Mevcut dinamiklerle birkaç ay içinde %70-80 aralığına ulaşacağını bildiğimiz TÜFE enflasyonu örneğin sene sonunda %40 seviyesine inerse buna makul enflasyon demek mümkün olacak mı şu durumda? Hazine ve Maliye Bakanı Nureddin Nebati ya 15 gün süren konuşmama yasağını aşmış ya da Bursa’daki toplantıya katılma sözünü Cumhurbaşkanı’nın basına yansıyan yasağından önce verdiğinden toplantıya icap etmek zorunda kalmış... Keza Bursa’da yaptığı konuşma enflasyonun %61,4 olarak açıklandığı gün yine tarihe geçici nitelikteydi. Bakan’ın gözlerindeki ferin sönüklüğü de fark edilmeyecek gibi değildi. Yeni Ekonomi Modeli’nin (YEM) 6 aya varmadan çöktüğü gerçeği Bakan’ın hayat enerjisini çekmiş belli ki. Kasım 2021’de %19 olan manşet TÜFE yıllık enflasyonun TÜİK verisiyle dahi %61,14’e, çekirdek enflasyonun ise aynı vadede %19,75’ten %51’e fırlamış olması enflasyon tarafında işlerin planlandığı gibi gitmediğini daha net ifade edemez elbette. Şu durumda Nebati’nin sözlerini ve enflasyon dinamiklerini karşılaştırarak işin nereye varacağını kestirmek gerekli. Bakan’a göre "Yıl sonunda enflasyonun makul bir seviyeye geleceğini hep birlikte göreceğiz.” Kurumsallığı ortadan kalkan, para politikası uygulayarak enflasyonu düşük tutmak ve dolayısıyla ekonomik büyümeye ince ayar yapmakla yükümlü olan TCMB’nin enflasyon hedefi %5. Son hatırladığımız enflasyon beklentisi ise 2022 sonu için %23 civarında. Mevcut dinamiklerle birkaç ay içinde %70-80 aralığına ulaşacağını bildiğimiz TÜFE enflasyonu örneğin sene sonunda %40 seviyesine inerse buna makul enflasyon demek mümkün olacak mı şu durumda? Ya da Bakan Nebati kimseyi inandırmasa da ısrarla iddia ettiği gibi enflasyon %70 ve üzerinden 2023 seçimlerinde %8,5’a kendi kendine inecek mi? Hele enflasyonu düşürmek bir yana yükselişini elinde kahvesi, saçında tarağı kenarda seyreden TCMB ile. Makul seviye gibi muallak bir kavramı kullanan Nebati’nin aslında inandırmak istediği 2022 sonunda enflasyonun mevcut %61’in altında bir yerde olacağı. Enflasyon dinamiklerinin gösterdiği ise 2022 sonunda TÜFE enflasyonunun %65-70 arasında bir yerde tamamlanırsa hepimizin şanslı olacağı. Çünkü Bakan’ın TL üzerindeki baskılar ile ilgili söyledikleri doğru değil. TL’deki değer kaybı artan enerji fiyatlarıyla birleştiğinde enflasyon baskısı hafiflemeyecek, artacak.

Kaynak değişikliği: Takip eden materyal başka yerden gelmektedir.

-- ==== Sys2Proof/Certificates/Slice0/Obligations.lean ====
section
/-!
DEFINITION. The statements for the provers, file by file of the spec: encoding, the step, the instructions, errors and reset,
the controller, the gate engine, the whole machine.
-/

open Sys2Proof Sys2Proof.Machine Sys2Proof.Safety

/-! ### Encoding (`30_encoding.md`) -/

/-- Decoding the cells of any instruction, followed by any other cells, gives the instruction back with every operand at every
value, and leaves the other cells (`30_encoding.md` R60 to R65). -/
def Obligations.DecodeInvertsEncode : Prop :=
  ∀ (i : Instr) (rest : List Cell), decode (encode i ++ rest) = .ok (i, rest)

/-- Cells decode to an instruction only if they are that instruction's encoding: "There are no ... encodings that execute as
another instruction" (`30_encoding.md` R67). -/
def Obligations.EncodeInvertsDecode : Prop :=
  ∀ (cells : List Cell) (i : Instr) (rest : List Cell), decode cells = .ok (i, rest) → cells = encode i ++ rest

/-- The decode table of `30_encoding.md` R69, every opcode with its format and length, and Illegal for the seven others. -/
def Obligations.DecodeTableIsTotal : Prop :=
  (∀ rest, decode (0x0 :: rest) = .ok (.hlt, rest)) ∧
  (∀ hi lo rest, decode (0x1 :: hi :: lo :: rest) = .ok (.lda (hi ++ lo), rest)) ∧
  (∀ hi lo rest, decode (0x2 :: hi :: lo :: rest) = .ok (.sta (hi ++ lo), rest)) ∧
  (∀ hi lo rest, decode (0x3 :: hi :: lo :: rest) = .ok (.add (hi ++ lo), rest)) ∧
  (∀ hi lo rest, decode (0x4 :: hi :: lo :: rest) = .ok (.sub (hi ++ lo), rest)) ∧
  (∀ hi lo rest, decode (0x5 :: hi :: lo :: rest) = .ok (.jmp (hi ++ lo), rest)) ∧
  (∀ hi lo rest, decode (0x6 :: hi :: lo :: rest) = .ok (.jz (hi ++ lo), rest)) ∧
  (∀ imm rest, decode (0x7 :: imm :: rest) = .ok (.ldi imm, rest)) ∧
  (∀ hi lo rest, decode (0x8 :: hi :: lo :: rest) = .ok (.cmp (hi ++ lo), rest)) ∧
  (∀ (op : Cell) rest, 0x9 ≤ op.toNat → decode (op :: rest) = .error (.illegalOpcode op)) ∧
  (∀ op : Cell, lengthOf op =
    if op = 0x0 then some 1 else if op = 0x7 then some 2 else if op.toNat ≤ 0x8 then some 3 else none)

/-- Scenario A's program is the nine cells `7 5 2 2 0 1 2 0 0`, each instruction at its address (`30_encoding.md` R72). -/
def Obligations.ScenarioAProgramCells : Prop :=
  encode (.ldi 5) ++ encode (.sta 0x20) ++ encode (.lda 0x20) ++ encode .hlt = [7, 5, 2, 2, 0, 1, 2, 0, 0] ∧
  decode [7, 5, 2, 2, 0, 1, 2, 0, 0] = .ok (.ldi 5, [2, 2, 0, 1, 2, 0, 0]) ∧
  decode [2, 2, 0, 1, 2, 0, 0] = .ok (.sta 0x20, [1, 2, 0, 0]) ∧
  decode [1, 2, 0, 0] = .ok (.lda 0x20, [0]) ∧
  decode [0] = .ok (.hlt, [])

/-! ### The step (`40_step.md`) -/

/-- When the cells at PC decode to an instruction, the core's `step()` is that instruction's effect and adds nothing to it
(`40_step.md` R82, R83). The machine's step runs it where the host lets the controller take a STEP command: it adds the taking of
the command, the end of a run on a halted core, and the report (`45_controller.md` R166). -/
def Obligations.StepRunsDecodedInstruction : Prop :=
  ∀ (s : State) (i : Instr) (rest : List Cell), s.core.halted = false → decode (fetchCells s) = .ok (i, rest) →
    coreStep s = exec i s ∧
    ∀ cs ins, Taking .step cs ins s →
      step s = andThen (exec i (taken cs ins s)) fun t => report (if t.core.halted then setRunning false t else t)

/-- When memory holds an instruction's cells at PC, the core's `step()` is that instruction's effect (`40_step.md` R82, R83). -/
def Obligations.CellsAtPcAreExecuted : Prop :=
  ∀ (s : State) (i : Instr),
    s.core.halted = false → s.core.pc.toNat + i.length ≤ s.config.memSize →
    (∀ k c, (encode i)[k]? = some c → s.core.mem.read (s.core.pc.toNat + k) = c) →
    coreStep s = exec i s

/-- A step on a halted core "changes no state at all ... and returns 0" (`40_step.md` R81). -/
def Obligations.HaltedStepChangesNothing : Prop :=
  ∀ s : State, s.core.halted = true → coreStep s = .next { s with cyclesConsumed := 0 }

/-- An illegal opcode cell ends the step in the error state before any operand is fetched (`60_exceptions.md` R201). -/
def Obligations.IllegalOpcodeRaisesInvalidOpcode : Prop :=
  ∀ s : State, s.core.halted = false → s.core.pc.toNat < s.config.memSize →
    0x9 ≤ (s.core.mem.read s.core.pc.toNat).toNat →
    coreStep s =
      .next (intoError .invalidOpcode s.core.pc.toNat (s.core.mem.read s.core.pc.toNat) s)

/-- An instruction whose operand cells run past memory ends the step in the error state with the address of the first cell
that does not exist, which is `MEM_SIZE` (`40_step.md` R83, `20_memory.md` R43). -/
def Obligations.MissingOperandCellRaisesAddressOutOfRange : Prop :=
  ∀ (s : State) (n : Nat), s.core.halted = false → s.core.pc.toNat < s.config.memSize →
    lengthOf (s.core.mem.read s.core.pc.toNat) = some n → s.config.memSize < s.core.pc.toNat + n →
    coreStep s =
      .next (intoError .addressOutOfRange s.config.memSize (s.core.mem.read s.core.pc.toNat) s)

/-- A store is seen by the next fetch, "with nothing to do in between" (`20_memory.md` R52): after a completed STA the cell at
`addr` is fetched as ACC, wherever it lies in the next instruction. -/
def Obligations.StoreIsSeenByNextFetch : Prop :=
  ∀ (addr : Addr) (s t : State) (k : Nat), s.core.mem.wf = true → s.core.errored = false →
    exec (.sta addr) s = .next t → t.core.errored = false → k < 3 → t.core.pc.toNat + k = addr.toNat →
    (fetchCells t)[k]? = some s.core.acc

/-- The ISA Core's step is a function of CPU State and memory alone: what the controller and the engine hold makes no difference
(`40_step.md` R80, `10_state.md` R20). -/
def Obligations.CoreStepDependsOnCoreAlone : Prop :=
  ∀ s s' t : State, s.core = s'.core → s.config = s'.config → coreStep s = .next t →
    ∃ t', coreStep s' = .next t' ∧ t'.core = t.core ∧ t'.cyclesConsumed = t.cyclesConsumed

/-- "A step either commits every write of its instruction or commits none of them and enters the error state"
(`10_state.md` R19 iii): an error step writes the five error fields only, and any other end is the completed instruction, with
every write of it (ACC, Z, PC, IR, MAR, MDR, `halted`, memory, both counters), the new PC inside memory and nothing else. -/
def Obligations.InstructionIsAtomic : Prop :=
  ∀ (i : Instr) (s t : State), exec i s = .next t →
    (∃ a, t = intoError .addressOutOfRange a (opcodeOf i) s) ∨
    (t = completed i s ∧ t.core.pc.toNat < s.config.memSize)

/-- On commit IR, MAR and MDR hold the opcode and the address and cell of the last access (`40_step.md` R87). -/
def Obligations.CommitWritesIrMarMdr : Prop :=
  ∀ (i : Instr) (s t : State), s.core.errored = false → exec i s = .next t → t.core.errored = false →
    t.core.ir = opcodeOf i ∧
    (t.core.mar, t.core.mdr) =
      match i with
      | .lda a => (a, s.core.mem.read a.toNat)
      | .add a => (a, s.core.mem.read a.toNat)
      | .sub a => (a, s.core.mem.read a.toNat)
      | .cmp a => (a, s.core.mem.read a.toNat)
      | .sta a => (a, s.core.acc)
      | .ldi imm => (s.core.pc + 1, imm)
      | .jmp a => (s.core.pc + 2, a.extractLsb' 0 4)
      | .jz a => (s.core.pc + 2, a.extractLsb' 0 4)
      | .hlt => (s.core.pc, 0)

/-- The table of `CYCLES` (`40_step.md` R88): with it, a completed instruction returns its number and adds it to `cycleCount`. -/
def Obligations.CyclesFollowTheTable : Prop :=
  ∀ (i : Instr) (s t : State), s.config.cycles = CycleTable.reference → s.core.errored = false →
    exec i s = .next t → t.core.errored = false →
    t.cyclesConsumed =
      (match i with
      | .hlt => 1
      | .ldi _ => 2
      | .jmp _ => 3
      | .jz _ => 3
      | .lda _ => 4
      | .sta _ => 4
      | .add _ => 4
      | .sub _ => 4
      | .cmp _ => 4) ∧
    1 ≤ t.cyclesConsumed ∧
    t.core.cycleCount = s.core.cycleCount + BitVec.ofNat 32 t.cyclesConsumed

/-- Who writes Z and with what (`42_arith_compare.md` R114). -/
def Obligations.ZeroFlagWriters : Prop :=
  (∀ (i : Instr) (s t : State), s.core.errored = false → exec i s = .next t →
    t.core.zf =
      if t.core.errored then s.core.zf
      else
        match i with
        | .ldi imm => decide (imm = 0)
        | .lda a => decide (s.core.mem.read a.toNat = 0)
        | .add a => decide (s.core.acc + s.core.mem.read a.toNat = 0)
        | .sub a => decide (s.core.acc - s.core.mem.read a.toNat = 0)
        | .cmp a => decide (s.core.acc = s.core.mem.read a.toNat)
        | .sta _ => s.core.zf
        | .jmp _ => s.core.zf
        | .jz _ => s.core.zf
        | .hlt => s.core.zf) ∧
  (∀ s t : State, s.core.errored = false → coreStep s = .next t → t.core.errored = true → t.core.zf = s.core.zf) ∧
  (∀ s : State, (resetCore s).core.zf = false)

/-! ### The instructions (`41_load_store.md`, `42_arith_compare.md`, `43_control.md`) -/

/-- LDI: encoding, error cases, result and everything else unchanged (`41_load_store.md` R100). -/
def Obligations.LdiRule : Prop :=
  ∀ (imm : Cell) (s : State),
    encode (.ldi imm) = [0x7, imm] ∧ CycleTable.reference.ldi = 2 ∧
    (s.config.memSize ≤ s.core.pc.toNat + 1 →
      exec (.ldi imm) s = .next (intoError .addressOutOfRange (s.core.pc.toNat + 1) 0x7 s)) ∧
    (s.core.pc.toNat + 1 < s.config.memSize → s.config.memSize ≤ s.core.pc.toNat + 2 →
      exec (.ldi imm) s = .next (intoError .addressOutOfRange (s.core.pc.toNat + 2) 0x7 s)) ∧
    (s.core.pc.toNat + 2 < s.config.memSize →
      exec (.ldi imm) s = .next { s with
        core := { s.core with
          acc := imm, zf := decide (imm = 0), pc := s.core.pc + 2
          ir := 0x7, mar := s.core.pc + 1, mdr := imm
          cycleCount := s.core.cycleCount + BitVec.ofNat 32 s.config.cycles.ldi
          instructionCount := s.core.instructionCount + 1 }
        cyclesConsumed := s.config.cycles.ldi })

/-- LDA: encoding, error cases, result and everything else unchanged (`41_load_store.md` R101). -/
def Obligations.LdaRule : Prop :=
  ∀ (addr : Addr) (s : State),
    encode (.lda addr) = [0x1, addr.extractLsb' 4 4, addr.extractLsb' 0 4] ∧ CycleTable.reference.lda = 4 ∧
    DataInstructionErrors (.lda addr) 0x1 addr s ∧
    (s.core.pc.toNat + 3 < s.config.memSize → addr.toNat < s.config.memSize →
      exec (.lda addr) s = .next { s with
        core := { s.core with
          acc := s.core.mem.read addr.toNat, zf := decide (s.core.mem.read addr.toNat = 0), pc := s.core.pc + 3
          ir := 0x1, mar := addr, mdr := s.core.mem.read addr.toNat
          cycleCount := s.core.cycleCount + BitVec.ofNat 32 s.config.cycles.lda
          instructionCount := s.core.instructionCount + 1 }
        cyclesConsumed := s.config.cycles.lda })

/-- STA: encoding, error cases (nothing is stored), result and everything else unchanged (`41_load_store.md` R102). -/
def Obligations.StaRule : Prop :=
  ∀ (addr : Addr) (s : State),
    encode (.sta addr) = [0x2, addr.extractLsb' 4 4, addr.extractLsb' 0 4] ∧ CycleTable.reference.sta = 4 ∧
    DataInstructionErrors (.sta addr) 0x2 addr s ∧
    (s.core.pc.toNat + 3 < s.config.memSize → addr.toNat < s.config.memSize →
      exec (.sta addr) s = .next { s with
        core := { s.core with
          mem := s.core.mem.write addr.toNat s.core.acc, pc := s.core.pc + 3
          ir := 0x2, mar := addr, mdr := s.core.acc
          cycleCount := s.core.cycleCount + BitVec.ofNat 32 s.config.cycles.sta
          instructionCount := s.core.instructionCount + 1 }
        cyclesConsumed := s.config.cycles.sta } ∧
      (s.core.mem.wf = true → (s.core.mem.write addr.toNat s.core.acc).read addr.toNat = s.core.acc))

/-- ADD: encoding, error cases, the sum modulo 16 and Z, everything else unchanged (`42_arith_compare.md` R111). -/
def Obligations.AddRule : Prop :=
  ∀ (addr : Addr) (s : State),
    encode (.add addr) = [0x3, addr.extractLsb' 4 4, addr.extractLsb' 0 4] ∧ CycleTable.reference.add = 4 ∧
    DataInstructionErrors (.add addr) 0x3 addr s ∧
    (s.core.pc.toNat + 3 < s.config.memSize → addr.toNat < s.config.memSize →
      ∀ r : Cell, r.toNat = (s.core.acc.toNat + (s.core.mem.read addr.toNat).toNat) % 16 →
      exec (.add addr) s = .next { s with
        core := { s.core with
          acc := r, zf := decide (r = 0), pc := s.core.pc + 3
          ir := 0x3, mar := addr, mdr := s.core.mem.read addr.toNat
          cycleCount := s.core.cycleCount + BitVec.ofNat 32 s.config.cycles.add
          instructionCount := s.core.instructionCount + 1 }
        cyclesConsumed := s.config.cycles.add })

/-- SUB: encoding, error cases, the difference modulo 16 and Z, everything else unchanged; Z = 1 exactly when ACC equals the
cell (`42_arith_compare.md` R112). -/
def Obligations.SubRule : Prop :=
  ∀ (addr : Addr) (s : State),
    encode (.sub addr) = [0x4, addr.extractLsb' 4 4, addr.extractLsb' 0 4] ∧ CycleTable.reference.sub = 4 ∧
    DataInstructionErrors (.sub addr) 0x4 addr s ∧
    (s.core.pc.toNat + 3 < s.config.memSize → addr.toNat < s.config.memSize →
      ∀ r : Cell, (r.toNat : Int) = ((s.core.acc.toNat : Int) - (s.core.mem.read addr.toNat).toNat) % 16 →
      exec (.sub addr) s = .next { s with
        core := { s.core with
          acc := r, zf := decide (r = 0), pc := s.core.pc + 3
          ir := 0x4, mar := addr, mdr := s.core.mem.read addr.toNat
          cycleCount := s.core.cycleCount + BitVec.ofNat 32 s.config.cycles.sub
          instructionCount := s.core.instructionCount + 1 }
        cyclesConsumed := s.config.cycles.sub } ∧
      (r = 0 ↔ s.core.acc = s.core.mem.read addr.toNat))

/-- CMP: encoding, error cases, Z, everything else (ACC and memory among it) unchanged; "this is the same `Z` that `SUB addr`
would write" (`42_arith_compare.md` R113). -/
def Obligations.CmpRule : Prop :=
  ∀ (addr : Addr) (s : State),
    encode (.cmp addr) = [0x8, addr.extractLsb' 4 4, addr.extractLsb' 0 4] ∧ CycleTable.reference.cmp = 4 ∧
    DataInstructionErrors (.cmp addr) 0x8 addr s ∧
    (s.core.pc.toNat + 3 < s.config.memSize → addr.toNat < s.config.memSize →
      exec (.cmp addr) s = .next { s with
        core := { s.core with
          zf := decide (s.core.acc = s.core.mem.read addr.toNat), pc := s.core.pc + 3
          ir := 0x8, mar := addr, mdr := s.core.mem.read addr.toNat
          cycleCount := s.core.cycleCount + BitVec.ofNat 32 s.config.cycles.cmp
          instructionCount := s.core.instructionCount + 1 }
        cyclesConsumed := s.config.cycles.cmp }) ∧
    (∀ t u, exec (.cmp addr) s = .next t → exec (.sub addr) s = .next u → t.core.zf = u.core.zf)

Bakan’ın TL üzerindeki baskılar ile ilgili söyledikleri doğru değil. TL’deki değer kaybı artan enerji fiyatlarıyla birleştiğinde enflasyon baskısı hafiflemeyecek, artacak.
Nebati’nin hikayesinde "KKM hesabı ile enflasyon üzerindeki kur baskısı azaldı. Döviz kurunda stabilizasyon en iyi şekilde yürüyor."Aksine, KKM ile kamu açıkları artarken TL de değer kaybetmeye devam ediyor. Yükselen risk primi ve kamu borcunun 2/3’ünün endeksli hale dönmesiyle TL bıçak sırtında bir dengesizlikle KKM’nin devreye girdiği 2022 başından bu yana da değer kaybına devam ediyor. Bu uğurda merkez bankası rezervleri de yakılmaya devam ediliyor. TL’yi rekabetçi yapacağım diye faiz indirip sert bir değer kaybı ile enflasyonu şimdilik üçe katlayan Nebati ve ekibi devasa başarısızlık “noktasında” çareyi pandemi sonrası artan küresel enflasyona öykünmekte buluyor. “Dünyanın birçok ülkesi enflasyonla karşı karşıya ve mücadele araçlarını da kullanma noktasında ağır davranarak çözüm üretmeye çalışıyor.”Kendisine dünyada en derin negatif reel faizin Türkiye’de olduğunu, bunu dünyanın 6. en yüksek enflasyonu ile birleştirince TL’yi aşırı kırılgan yaptığını, bunun da bir AKP hükümeti politikası olduğunu tekrar tekrar hatırlatmak gerekiyor. Nebati açıklamaları içinde enflasyonu kalıcı olarak düşürmek ve fiyat istikrarını sağlamak için kararlı adımlar attıklarını da iddia ediyor. Bakan örnek olarak KKM olarak sundukları finansal enstrümanı öne çıkarırken, bu sayede enflasyon üzerindeki kur baskısının azaldığını da iddia etmekten geri kalmıyor. “Döviz kurunda stabilizasyon en iyi şekilde yürüyor” demekten de çekinmeyen Bakan’a sadece çekirdek enflasyonda, hani içinde işlenmemiş gıda, enerji, altın, tütün ve alkollü içeceklerdeki fiyat artışlarının olmadığı çekirdek enflasyon göstergesinde seviyenin %51 olduğunu söyleyip geçelim konuyu. Nebati’nin açıklamalarında en eğlencelisi de şu liralaşma kavramı ile ilgili olanı tabi. Bakan’a göre, “Türkiye'de dolara ilişkin davranışın olduğunu” hepimiz biliyoruz. Yoğun belirsizlik ve yükselen enflasyon dönemlerinde dolar talebinin arttığından bahsediyor olsa gerek. AKP politikalarına güvensizliğin iyice derinleştiği Aralık 2021’de toplam mevduatlar içinde dövizin payının %67’ye yükseldiği dolarizasyonu anlatmaya çalışıyor Bakan. Ama tabi durumun kökeninde kendi hükümetine yönelik güven sorunu olduğuna değinmeden. Şimdi de KKM ile artık TL’ye güven duyulduğunu söylemekten çekinmiyor.  KKM’ye katılan her kuruşun dolara endekslendiği için orada durduğunu, resmi döviz hesapları ile dövize endeksli KKM’nin toplam payının %68’de çakılı kalmış olduğu hesabını ya yapmayı bilmiyor ya da itiraf etmek işine gelmiyor.
Hakkını yememek de gerekli, en azından artık Nebati enflasyonun sorun olduğunu kabul ediyor.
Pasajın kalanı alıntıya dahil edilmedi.